貴き血に値せぬ咎人は死によってその罪を償うべし

「心臓を短剣で一突きか」


 ジークリア殿下は目の前に転がる貴人の胸に広がる血の跡を見てそう言いました。


「シェリー、これを見てくれ」


 私はジークリア殿下に呼ばれ、机を回り込み床に転がされた死体の側を覗き込みました。


「これは……」


 其処には一枚のカードが凶器の短剣で床に刺し止められていました。

 ジークリア殿下はカードを手に取ると書かれていたメッセージを読み上げました。


「『貴き血に値せぬ咎人は死によってその罪を償うべし』か」

「また『彼』なのですね」

「ああ、この屋敷を徹底的に調べさせよう。

 おそらく何かしらの犯罪の証拠が見つかるだろう」




 私、リンドル公爵家の長女、シェリア・フォン・リンドルは通っている高等学院の高位貴族用のサロンで人を待って居ました。


「待たせたね、シェリー」

「いえ、私も今来たばかりですわ」


 サロンに現れたのは、背中まで伸ばした艶やかな漆黒の髪を、私の髪の色で有る銀の飾り紐で纏めた貴公子でした。

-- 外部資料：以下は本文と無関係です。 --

/-- Settles O30: one lemma for each direction. -/
theorem tileLanesAreIndependent : Obligations.TileLanesAreIndependent := by
  refine ⟨fun _ _ _ _ _ _ h => decodeTile_eq_of_lane h, fun g g' r hr c hc h b hb => ?_⟩
  exact getLsbD_encodeTile_eq_of_pixel hc (by rw [byteRow_of_mem_laneBytes hr hb, h])

/-! ### The inverse laws -/

/-- Tiles with the same 32 bytes decode to the same grid. -/
theorem decodeTile_congr {raw raw' : Tile} (h : ∀ i < 32, raw i = raw' i) {r c : Nat} (hr : r < 8) :
    decodeTile raw r c = decodeTile raw' r c := by
  refine decodeTile_eq_of_lane fun b hb => ?_
  rw [mem_laneBytes] at hb
  rw [h b (by omega)]

/-- Grids with the same 64 pixels encode to the same tile. -/
theorem encodeTile_congr {g g' : Grid} (h : ∀ r < 8, ∀ c < 8, g r c = g' r c) (i : Nat) :
    encodeTile g i = encodeTile g' i :=
  byte_ext _ _ fun c hc => getLsbD_encodeTile_eq_of_pixel hc (h _ (byteRow_lt i) c hc)

/-- EncodeTile after DecodeTile restores every bit of a lane. -/
theorem getLsbD_encodeTile_decodeTile (raw : Tile) {r c b : Nat} (hr : r < 8) (hc : c < 8) (hb : b ∈ laneBytes r) :
    (encodeTile (decodeTile raw) b).getLsbD (7 - c) = (raw b).getLsbD (7 - c) := by
  obtain ⟨e0, e1, e2, e3⟩ := getLsbD_encodeTile (decodeTile raw) r c hr hc
  obtain ⟨d0, d1, d2, d3⟩ := getLsbD_pixelOfPlanes ((raw (2 * r)).getLsbD (7 - c)) ((raw (2 * r + 1)).getLsbD (7 - c))
    ((raw (16 + 2 * r)).getLsbD (7 - c)) ((raw (17 + 2 * r)).getLsbD (7 - c))
  rw [mem_laneBytes] at hb
  rcases hb with rfl | rfl | rfl | rfl
  exacts [e0.trans d0, e1.trans d1, e2.trans d2, e3.trans d3]

/-- EncodeTile is a left inverse of DecodeTile (40_tile_codec R102). -/
theorem encodeTile_decodeTile (raw : Tile) {i : Nat} (hi : i < 32) : encodeTile (decodeTile raw) i = raw i :=
  byte_ext _ _ fun _ hc => getLsbD_encodeTile_decodeTile raw (byteRow_lt i) hc (mem_laneBytes_byteRow hi)

/-- EncodeTile is a right inverse of DecodeTile (40_tile_codec R102). -/
theorem decodeTile_encodeTile (g : Grid) {r c : Nat} (hr : r < 8) (hc : c < 8) :
    decodeTile (encodeTile g) r c = g r c := by
  obtain ⟨h0, h1, h2, h3⟩ := getLsbD_encodeTile g r c hr hc
  rw [decodeTile, h0, h1, h2, h3, pixelOfPlanes_bits]

/-! ### Checks and range writes -/

/-- A command whose check finds a fault raises it (60_exceptions R202). -/
theorem checked_of_fault {s : State} {found : Option FaultRecord} {go : Host.Outcome State Fault Refusal} {c : Cause}
    {info : Word} (h : found = some { cause := c, info := info }) : s.checked found go = .next (withFault s c info) := by
  rw [h, checked_some, raise_eq_withFault]

/-- A command whose check finds no fault goes on. -/
theorem checked_of_none {s : State} {found : Option FaultRecord} {go : Host.Outcome State Fault Refusal}
    (h : found = none) : s.checked found go = go := by
  rw [h, checked_none]

theorem read_writeRange_inside {α : Type} (m : Memory α) (base : Nat) {n i : Nat} (f : Nat → α) (hi : i < n) :
    (m.writeRange base n f).read (base + i) = some (f i) := by
  rw [read_writeRange, if_pos (by omega), Nat.add_sub_cancel_left]

theorem read_writeRange_outside {α : Type} (m : Memory α) {base n k : Nat} (f : Nat → α) (hk : k < base ∨ base + n ≤ k) :
    (m.writeRange base n f).read k = m.read k := by
  rw [read_writeRange, if_neg (by omega)]

theorem read_writeRange_zero_inside {α : Type} (m : Memory α) {n i : Nat} (f : Nat → α) (hi : i < n) :
    (m.writeRange 0 n f).read i = some (f i) := by
  simpa only [Nat.zero_add] using read_writeRange_inside m 0 f hi

theorem read_writeRange_zero_outside {α : Type} (m : Memory α) {n k : Nat} (f : Nat → α) (hk : n ≤ k) :
    (m.writeRange 0 n f).read k = m.read k :=
  read_writeRange_outside m f (.inr (by omega))

/-- A written element of a memory that starts at 0 reads as its value. -/
theorem read_eq_value {w n a : Nat} {m : Memory (BitVec w)} (h : Written m 0 n) (ha : a < n) :
    m.read a = some (m.value a) :=
  read_of_written m a (by simpa only [Nat.zero_add] using h a ha)

/-! ### TDEC -/

/-- PIX after TDEC. -/
def decodedPix (s : State) : Memory Pixel := s.pix.writeRange 0 64 fun k => decodeTile s.rawTile (k / 8) (k % 8)

theorem exec_tdec_of_written (s : State) (h : Written s.raw 0 32) : exec .tdec s = .next (s.setPix (decodedPix s)) :=
  checked_of_none (rawFault_of_written h)

theorem read_decodedPix (s : State) {k : Nat} (hk : k < 64) :
    (decodedPix s).read k = some (decodeTile s.rawTile (k / 8) (k % 8)) :=
  read_writeRange_zero_inside _ _ hk

theorem read_decodedPix_outside (s : State) {k : Nat} (hk : 64 ≤ k) : (decodedPix s).read k = s.pix.read k :=
  read_writeRange_zero_outside _ _ hk

theorem read_decodedPix_pixel (s : State) {r c : Nat} (hr : r < 8) (hc : c < 8) :
    (decodedPix s).read (8 * r + c) = some (decodeTile s.rawTile r c) := by
  rw [read_decodedPix s (by omega), show (8 * r + c) / 8 = r by omega, show (8 * r + c) % 8 = c by omega]

theorem written_decodedPix (s : State) : Written (decodedPix s) 0 64 := by
  intro k hk
  rw [Nat.zero_add, read_decodedPix s hk]
  rfl

/-- The grid TENC reads after TDEC. -/
theorem pixGrid_decodedPix (s : State) {r c : Nat} (hr : r < 8) (hc : c < 8) :
    (s.setPix (decodedPix s)).pixGrid r c = decodeTile s.rawTile r c := by
  rw [State.pixGrid, setPix_pix]
  exact value_of_read _ _ _ (read_decodedPix_pixel s hr hc)

/-- Settles O25: the word, the check of RAW, and the range write of the decoded pixels. -/
theorem tdecDecodesRawIntoPix : Obligations.TdecDecodesRawIntoPix := by
  intro s
  refine ⟨?words, ?uninit, ?completes⟩
  case words => exact plainCommandWords_of s (fun _ => rfl) (by decide)
  case uninit => exact fun i hi => checked_of_fault (rawFault_of_lowest hi)
  case completes =>
    refine fun h => ⟨decodedPix s, exec_tdec_of_written s h, fun r hr c hc => ?_, fun k => read_decodedPix_outside s⟩
    exact ⟨_, read_decodedPix_pixel s hr hc, toNat_decodeTile s.rawTile r c⟩

/-! ### TENC -/

/-- RAW after TENC. -/
def encodedRaw (s : State) : Memory Byte := s.raw.writeRange 0 32 (encodeTile s.pixGrid)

 彼はこのリズファルド王国の王太子ジークリア・フォン・リズファルド殿下、私の婚約者です。

 私の侍女であるマリアにお茶を用意して貰い、テーブルを挟んでジークリア殿下と向かい合いました。


「早速で済まないが昨日の事件の詳しい資料だ。

 シェリーの意見を聞かせて欲しい」

「拝見致します」


 ジークリア殿下から受け取った資料を数分掛けて読みます。

 資料に書かれているのは、昨日王都にあるタウンハウスの自室で遺体となって発見されたリットバーグ子爵の検死結果と、屋敷の捜査報告です。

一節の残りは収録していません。